--- Input material ---
-- ==== Sys2Proof/Config.lean ====
section
/-! DEFINITION. The implementation parameters of 00_scope.md R6: the buffer capacity and the four function codes.
They are arguments of the step relation and not state (10_state.md R32); log 1 says why a state carries them. -/

namespace Sys2Proof

/-- The parameters the spec leaves to the build (00_scope.md R6). -/
structure Config where
  /-- `CAP`: the capacity in bytes of each frame buffer, and the longest frame. -/
  cap : Nat
  /-- `FN_GETREQ`. -/
  fnGetReq : Byte
  /-- `FN_SETREQ`. -/
  fnSetReq : Byte
  /-- `FN_GETRESP`. -/
  fnGetResp : Byte
  /-- `FN_SETRESP`. -/
  fnSetResp : Byte
  deriving DecidableEq, Repr

/-- The four function codes, in the order the spec lists them. -/
def Config.functionCodes (c : Config) : List Byte :=
  [c.fnGetReq, c.fnSetReq, c.fnGetResp, c.fnSetResp]

/-- The constraints of 00_scope.md R6: 8 <= CAP <= 65535 and four pairwise distinct function codes. -/
abbrev Config.Valid (c : Config) : Prop :=
  8 ≤ c.cap ∧ c.cap ≤ 65535 ∧ c.functionCodes.Nodup

/-- DESIGN CHOICE (log 1): the configuration of the fixed `State.reset`, the values 95_test_vectors.md uses
(CAP = 64) and the default function codes of 00_scope.md R6. Statements about reset quantify over every valid
configuration instead. -/
def Config.vectors : Config :=
  { cap := 64, fnGetReq := 0x00#8, fnSetReq := 0x01#8, fnGetResp := 0x02#8, fnSetResp := 0x03#8 }

end Sys2Proof
end

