-- ==== Sys2Proof/Machine/Dispatch.lean ====
section
/-! DEFINITION. One arm for each command of 30_encoding.md R70, each a call of its meaning. -/

namespace Sys2Proof.Machine

def exec (i : Instr) (s : State) : Host.Outcome State Fault Refusal :=
  match i with
  | .crcInit => Sys2Proof.Machine.execCrcInit s
  | .crcUpd b => Sys2Proof.Machine.execCrcUpd b s
  | .crcRd => Sys2Proof.Machine.execCrcRd s
  | .txClr => Sys2Proof.Machine.execTxClr s
  | .txHdr sid slot fn => Sys2Proof.Machine.execTxHdr sid slot fn s
  | .txPut b => Sys2Proof.Machine.execTxPut b s
  | .txSeal => Sys2Proof.Machine.execTxSeal s
  | .txRd index => Sys2Proof.Machine.execTxRd index s
  | .txLen => Sys2Proof.Machine.execTxLen s
  | .rxClr => Sys2Proof.Machine.execRxClr s
  | .rxPut b => Sys2Proof.Machine.execRxPut b s
  | .rxChk => Sys2Proof.Machine.execRxChk s
  | .rxDec => Sys2Proof.Machine.execRxDec s
  | .rxRd index => Sys2Proof.Machine.execRxRd index s
  | .rxLen => Sys2Proof.Machine.execRxLen s

end Sys2Proof.Machine
end

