-- ==== Sys2Proof/Machine/Pseudo.lean ====
section
/-! DEFINITION. The pseudo-operations of 30_encoding.md R77 to R81: fixed command sequences that the host issues in
order, stopping at the first response whose status is not `OK`. That early stop is the host's, not the block's. -/

namespace Sys2Proof.Machine

/-- The host issues one command and the block takes it; the response is then available. -/
def issue (i : Instr) (s : State) : Host.Outcome State Fault Refusal := step (present (encode i) s)

/-- The available response says `OK`. -/
def State.respondedOk (s : State) : Bool :=
  match s.rsp with
  | some r => r.status == .ok
  | none => false

/-- The host issues commands in order and stops at the first response whose status is not `OK` (30_encoding.md R77).
The last response stays available in the state that is answered, and its status is the pseudo-operation's. -/
def issueAll : List Instr → State → Host.Outcome State Fault Refusal
  | [], s => .next s
  | i :: rest, s =>
    match issue i s with
    | .next t => if t.respondedOk then issueAll rest t else .next t
    | .fault e => .fault e
    | .refused e => .refused e

/-- `CRC16 bs` (30_encoding.md R78). -/
def crc16Ops (bs : List Byte) : List Instr := .crcInit :: bs.map .crcUpd ++ [.crcRd]

/-- `ENCODE sid, slot, fn, p` (30_encoding.md R79). -/
def encodeOps (sid : ServerId) (slot fn : Byte) (p : List Byte) : List Instr :=
  .txHdr sid slot fn :: p.map .txPut ++ [.txSeal]

/-- `DECODE f` (30_encoding.md R80). -/
def decodeOps (f : List Byte) : List Instr := .rxClr :: f.map .rxPut ++ [.rxDec]

/-- `APPENDCRC bs` (30_encoding.md R81). -/
def appendCrcOps (bs : List Byte) : List Instr := .txClr :: bs.map .txPut ++ [.txSeal]

/-- `VERIFY f` (30_encoding.md R81). -/
def verifyOps (f : List Byte) : List Instr := .rxClr :: f.map .rxPut ++ [.rxChk]

end Sys2Proof.Machine
end

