theorem crcStep_xor (c c' : BitVec 16) (b b' : Byte) :
    crcStep (c ^^^ c') (b ^^^ b') = crcStep c b ^^^ crcStep c' b' := by
  have hregroup : (c ^^^ c') ^^^ (b ^^^ b').setWidth 16 = (c ^^^ b.setWidth 16) ^^^ (c' ^^^ b'.setWidth 16) := by
    rw [BitVec.setWidth_xor]
    ac_rfl
  rw [crcStep, hregroup, crcShifts_xor]
  rfl

theorem crcStep_zero_byte (c : BitVec 16) : crcStep c 0#8 = crcShifts 8 c := by
  rw [crcStep, BitVec.setWidth_zero, BitVec.xor_zero]

/-! ### The bit-serial form (R92) -/

/-- A byte still to come, exclusive-ored into the register, shifts along with it. -/
theorem crcShift_xor_byte (c : BitVec 16) (b : Byte) :
    crcShift (c ^^^ b.setWidth 16) = crcBit c (b.getLsbD 0) ^^^ (b >>> 1).setWidth 16 := by
  have hshift : (c ^^^ b.setWidth 16) >>> 1 = c >>> 1 ^^^ (b >>> 1).setWidth 16 := by
    ext k hk
    simp
  have hbit : (c ^^^ b.setWidth 16).getLsbD 0 = (c.getLsbD 0 ^^ b.getLsbD 0) := by simp
  rw [crcShift, hshift, hbit, crcBit]
  split
  · rw [BitVec.xor_assoc, BitVec.xor_comm _ crcPoly, ← BitVec.xor_assoc]
  · rfl

/-- After `n` shifts the bits of the byte below `n` have come in and the others are still to come. -/
theorem crcShifts_xor_byte (n : Nat) (c : BitVec 16) (b : Byte) :
    crcShifts n (c ^^^ b.setWidth 16) =
      ((List.range n).map b.getLsbD).foldl crcBit c ^^^ (b >>> n).setWidth 16 := by
  induction n generalizing c b with
  | zero => simp [crcShifts]
  | succ n ih =>
    have hbits : (List.range n).map (b >>> 1).getLsbD = ((List.range n).map Nat.succ).map b.getLsbD := by
      simp [Function.comp_def, Nat.add_comm]
    rw [crcShifts, crcShift_xor_byte, ih, hbits, ← BitVec.shiftRight_add, Nat.add_comm 1 n, List.range_succ_eq_map]
    rfl

theorem crcStepSerial_eq_crcStep (c : BitVec 16) (b : Byte) : crcStepSerial c b = crcStep c b := by
  have hgone : (b >>> 8).setWidth 16 = 0#16 := by rw [BitVec.ushiftRight_eq_zero (Nat.le_refl 8), BitVec.setWidth_zero]
  rw [crcStep, crcShifts_xor_byte, hgone, BitVec.xor_zero]
  rfl

/-! ### The fixed points of the step with a zero byte (R95) -/

/-- What the high byte of a fixed point must be, given its low byte. -/
def highByteFor (lo : Byte) : Byte := (crcShifts 8 (lo.setWidth 16)).extractLsb' 8 8

theorem fixed_low_byte : ∀ lo : Byte, (crcShifts 8 (lo.setWidth 16)).extractLsb' 0 8 ^^^ highByteFor lo = lo →
    lo = 0x00#8 ∨ lo = 0x01#8 := by
  decide +kernel

/-- The zero-byte step shifts the high byte down unchanged. -/
theorem crcStep_zero_byte_eq (c : BitVec 16) :
    crcStep c 0#8 = crcShifts 8 ((c.extractLsb' 0 8).setWidth 16) ^^^ (c.extractLsb' 8 8).setWidth 16 := by
  conv_lhs => rw [← halves_xor c, crcStep_zero_byte, crcShifts_xor, crcShifts_high_byte]

theorem xor_byte_extract_high (x : BitVec 16) (b : Byte) :
    (x ^^^ b.setWidth 16).extractLsb' 8 8 = x.extractLsb' 8 8 := by
  ext k hk
  simp

theorem xor_byte_extract_low (x : BitVec 16) (b : Byte) :
    (x ^^^ b.setWidth 16).extractLsb' 0 8 = x.extractLsb' 0 8 ^^^ b := by
  ext k hk
  simp [hk, show k < 16 by omega]

/-- The high byte of a fixed point follows from the low byte, which leaves two low bytes. -/
theorem crcStep_zero_byte_fixed_iff (c : BitVec 16) :
    crcStep c 0x00#8 = c ↔ c = 0x0000#16 ∨ c = 0xC001#16 := by
  constructor
  · intro h
    rw [crcStep_zero_byte_eq] at h
    have hhigh : highByteFor (c.extractLsb' 0 8) = c.extractLsb' 8 8 := by
      rw [highByteFor, ← xor_byte_extract_high _ (c.extractLsb' 8 8), h]
    have hlow : (crcShifts 8 ((c.extractLsb' 0 8).setWidth 16)).extractLsb' 0 8 ^^^ highByteFor (c.extractLsb' 0 8) =
        c.extractLsb' 0 8 := by
      rw [hhigh, ← xor_byte_extract_low, h]
    rw [← halves_xor c, ← hhigh]
    rcases fixed_low_byte _ hlow with h0 | h1
    · rw [h0]
      exact .inl (by decide)
    · rw [h1]
      exact .inr (by decide)
  · rintro (rfl | rfl) <;> decide

/-! ### The checksum (R91, R93 (a), (d), (e)) -/

theorem crc16_append (xs ys : List Byte) : crc16 (xs ++ ys) = crcFrom (crc16 xs) ys := List.foldl_append

theorem crcFrom_injective_register (bs : List Byte) : Function.Injective fun c => crcFrom c bs := by
  induction bs with
  | nil => exact fun _ _ h => h
  | cons b bs ih => exact fun _ _ h => crcStep_injective_register b (ih h)

/-- Two bytes bring a register to 0 exactly when they are its own, low byte first. -/
theorem crcStep_crcStep_eq_zero_iff (c : BitVec 16) (lo hi : Byte) :
    crcStep (crcStep c lo) hi = 0#16 ↔ lo = c.extractLsb' 0 8 ∧ hi = c.extractLsb' 8 8 := by
  calc crcStep (crcStep c lo) hi = 0#16
      ↔ crcStep c lo ^^^ hi.setWidth 16 = 0#16 := crcShifts_eq_zero_iff 8 _
    _ ↔ crcStep c lo = hi.setWidth 16 := BitVec.xor_eq_zero_iff
    _ ↔ c ^^^ lo.setWidth 16 = hi.setWidth 16 <<< 8 := crcShifts_eq_byte_iff _ hi
    _ ↔ lo = c.extractLsb' 0 8 ∧ hi = c.extractLsb' 8 8 := xor_low_byte_iff c lo hi

theorem crc16_with_trailer_eq_zero_iff (bs : List Byte) (lo hi : Byte) :
    crc16 (bs ++ [lo, hi]) = 0#16 ↔ lo = (crc16 bs).extractLsb' 0 8 ∧ hi = (crc16 bs).extractLsb' 8 8 := by
  rw [crc16_append]
  exact crcStep_crcStep_eq_zero_iff (crc16 bs) lo hi

theorem flipped_bit_ne (b : Byte) {k : Nat} (hk : k < 8) : b ^^^ (1#8 <<< k) ≠ b := by
  intro h
  have hbit := congrArg (fun v => BitVec.getLsbD v k) h
  simp [hk] at hbit

/-- The flipped bit changes the register after its byte, and no later byte undoes that. -/
theorem crc16_ne_of_differInOneBit {f g : List Byte} (h : DifferInOneBit f g) : crc16 f ≠ crc16 g := by
  obtain ⟨before, b, after, k, hk, rfl, rfl⟩ := h
  rw [crc16_append, crc16_append]
  intro heq
  have hstep : crcStep (crc16 before) b = crcStep (crc16 before) (b ^^^ (1#8 <<< k)) :=
    crcFrom_injective_register after heq
  exact flipped_bit_ne b hk (crcStep_injective_byte _ hstep).symm

/-! ### The command (R95) -/

theorem exec_crcUpd (b : Byte) (s : State) :
    exec (.crcUpd b) s = .next ({ s with crc := crcStep s.crc b }.answer .ok 0#64) := rfl

end Sys2Proof.Machine

open Sys2Proof Sys2Proof.Machine

/-- Settles O14: the meaning of the command, its word, the row of the map for the words refused, and two values of the
byte step. -/
theorem crcUpdFoldsOneByte : Obligations.CrcUpdFoldsOneByte := by
  refine ⟨exec_crcUpd, fun b => decode_encode (.crcUpd b),
    refusesReservedBits_of_row (r := ⟨0x02#8, "CRC.UPD", .byte⟩) (by decide), by decide, by decide⟩

/-- Settles O34: the byte's bits come in one at a time (`crcShifts_xor_byte`), each by the register equations. -/
theorem bitSerialFormIsCrcStep : Obligations.BitSerialFormIsCrcStep :=
  ⟨crcStepSerial_eq_crcStep, fun c d _ hk => crcBit_getLsbD c d hk⟩

/-- Settles O35: two bytes bring the register to 0 exactly when they are its own. -/
theorem checksumResidueIsZero : Obligations.ChecksumResidueIsZero := crc16_with_trailer_eq_zero_iff

/-- Settles O36: a shift is one-to-one, and so is the exclusive-or before the shifts. -/
theorem crcStepIsInjective : Obligations.CrcStepIsInjective :=
  ⟨fun b _ _ h => crcStep_injective_register b h, fun c _ _ h => crcStep_injective_byte c h⟩

/-- Settles O37: a shift is linear. -/
theorem crcStepIsLinear : Obligations.CrcStepIsLinear := by
  refine ⟨crcStep_xor, fun c b => ?_⟩
  rw [crcStep_zero_byte]
  rfl

/-- Settles O38: the step is one-to-one in the byte that differs, and in the register for the bytes after it. -/
theorem oneBitChangesChecksum : Obligations.OneBitChangesChecksum := fun _ _ => crc16_ne_of_differInOneBit

/-- Settles O39: `crc16` is a fold. -/
theorem checksumIsIncremental : Obligations.ChecksumIsIncremental := ⟨crc16_append, rfl⟩

/-- Settles O40: the two bytes of a fixed point determine each other (`highByteFor`). -/
theorem zeroByteFixedPoints : Obligations.ZeroByteFixedPoints := crcStep_zero_byte_fixed_iff

end

section
/-! PROOFS, 10_state.md R21 to R24, 20_memory.md R46, 70_reset_and_hazards.md R195, R196. Two facts over all commands:
the response still pending has no influence on a command (`exec_withRsp`), and a command ends in one of five kinds of
state (`exec_ending`). What a command may write, and which commands repeat, are read off from these. -/

namespace Sys2Proof.Machine

/-! ### The pending response has no influence -/

/-- The state with the response channel replaced. -/
def State.withRsp (s : State) (r : Option Response) : State := { s with rsp := r }

section
variable (s : State) (r : Option Response) (b : BufferId)

theorem takeResponse_eq_withRsp : takeResponse s = s.withRsp none := rfl

@[simp] theorem State.withRsp_buf : (s.withRsp r).buf b = s.buf b := by cases b <;> rfl

@[simp] theorem State.withRsp_len : (s.withRsp r).len b = s.len b := by cases b <;> rfl

@[simp] theorem State.withRsp_setLen_answer (n : Half) (st : Status) (d : Data) :
    ((s.withRsp r).setLen n b).answer st d = (s.setLen n b).answer st d := by cases b <;> rfl

@[simp] theorem memRead_withRsp (a : Nat) : memRead (s.withRsp r) b a = memRead s b a :=
  memRead_congr rfl (by rw [State.withRsp_buf])

@[simp] theorem readBytes_withRsp (a n : Nat) : readBytes (s.withRsp r) b a n = readBytes s b a n :=
  readBytes_congr rfl fun i _ _ => by rw [State.withRsp_buf]

theorem memWrite_withRsp (a : Nat) (v : Byte) :
    memWrite b a v (s.withRsp r) = (memWrite b a v s).map fun t => t.withRsp r := by
  unfold memWrite
  rw [apply_ite (Except.map fun t : State => t.withRsp r)]
  cases b <;> rfl

theorem storeBytes_withRsp (a : Nat) (vs : List Byte) :
    storeBytes b a vs (s.withRsp r) = (storeBytes b a vs s).map fun t => t.withRsp r := by
  induction vs generalizing a s with
  | nil => rfl
  | cons v vs ih =>
    simp only [storeBytes, memWrite_withRsp]
    cases memWrite b a v s with
    | error e => rfl
    | ok t => exact ih t (a + 1)

theorem orFault_map {α β : Type} (f : α → β) (x : Except Fault α) (k : β → Host.Outcome State Fault Refusal) :
    orFault (x.map f) k = orFault x fun a => k (f a) := by
  cases x <;> rfl

theorem appendBytes_withRsp (bs : List Byte) : appendBytes b bs (s.withRsp r) = appendBytes b bs s := by
  simp only [appendBytes, State.withRsp_len, storeBytes_withRsp, orFault_map, respond, State.withRsp_setLen_answer]

theorem readIndex_withRsp (k : Half) : readIndex b k (s.withRsp r) = readIndex b k s := by
  have hbeyond : beyondLength (s.withRsp r) b k = beyondLength s b k := by
    rw [beyondLength, State.withRsp_len, beyondLength]
  simp only [readIndex, hbeyond, memRead_withRsp]
  rfl

theorem trailerMatches_withRsp : trailerMatches (s.withRsp r) = trailerMatches s := by
  simp only [trailerMatches, readBytes_withRsp, memRead_withRsp]
  rfl

theorem parseHeader_withRsp : parseHeader (s.withRsp r) = parseHeader s := by
  simp only [parseHeader, memRead_withRsp]
  rfl

/-- Every command does the same whatever response is pending, since its own response replaces it. -/
theorem exec_withRsp (i : Instr) : exec i (s.withRsp r) = exec i s := by
  cases i with
  | crcInit | crcUpd _ | crcRd | txClr | txLen | rxClr | rxLen => rfl
  | txHdr sid slot fn =>
    simp only [exec, execTxHdr, storeBytes_withRsp, orFault_map, respond, State.withRsp_setLen_answer]
  | txPut v | rxPut v =>
    simp only [exec, execTxPut, execRxPut, appendBytes_withRsp]
    rfl
  | txSeal =>
    simp only [exec, execTxSeal, appendBytes_withRsp, readBytes_withRsp]
    rfl
  | txRd k | rxRd k => exact readIndex_withRsp s r _ k
  | rxChk =>
    simp only [exec, execRxChk, trailerMatches_withRsp]
    rfl
  | rxDec =>
    simp only [exec, execRxDec, trailerMatches_withRsp, parseHeader_withRsp]
    rfl

end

--- Activity ---
Could you please copy the lines above exactly, beginning at the first and ending at the line that contains "abbrev Config.Valid (c"?

--- Solution to this task ---
-- ==== Sys2Proof/Config.lean ====
section
/-! DEFINITION. The implementation parameters of 00_scope.md R6: the buffer capacity and the four function codes.
They are arguments of the step relation and not state (10_state.md R32); log 1 says why a state carries them. -/

namespace Sys2Proof

/-- The parameters the spec leaves to the build (00_scope.md R6). -/
structure Config where
  /-- `CAP`: the capacity in bytes of each frame buffer, and the longest frame. -/
  cap : Nat
  /-- `FN_GETREQ`. -/
  fnGetReq : Byte
  /-- `FN_SETREQ`. -/
  fnSetReq : Byte
  /-- `FN_GETRESP`. -/
  fnGetResp : Byte
  /-- `FN_SETRESP`. -/
  fnSetResp : Byte
  deriving DecidableEq, Repr

/-- The four function codes, in the order the spec lists them. -/
def Config.functionCodes (c : Config) : List Byte :=
  [c.fnGetReq, c.fnSetReq, c.fnGetResp, c.fnSetResp]

/-- The constraints of 00_scope.md R6: 8 <= CAP <= 65535 and four pairwise distinct function codes. -/
abbrev Config.Valid (c : Config) : Prop :=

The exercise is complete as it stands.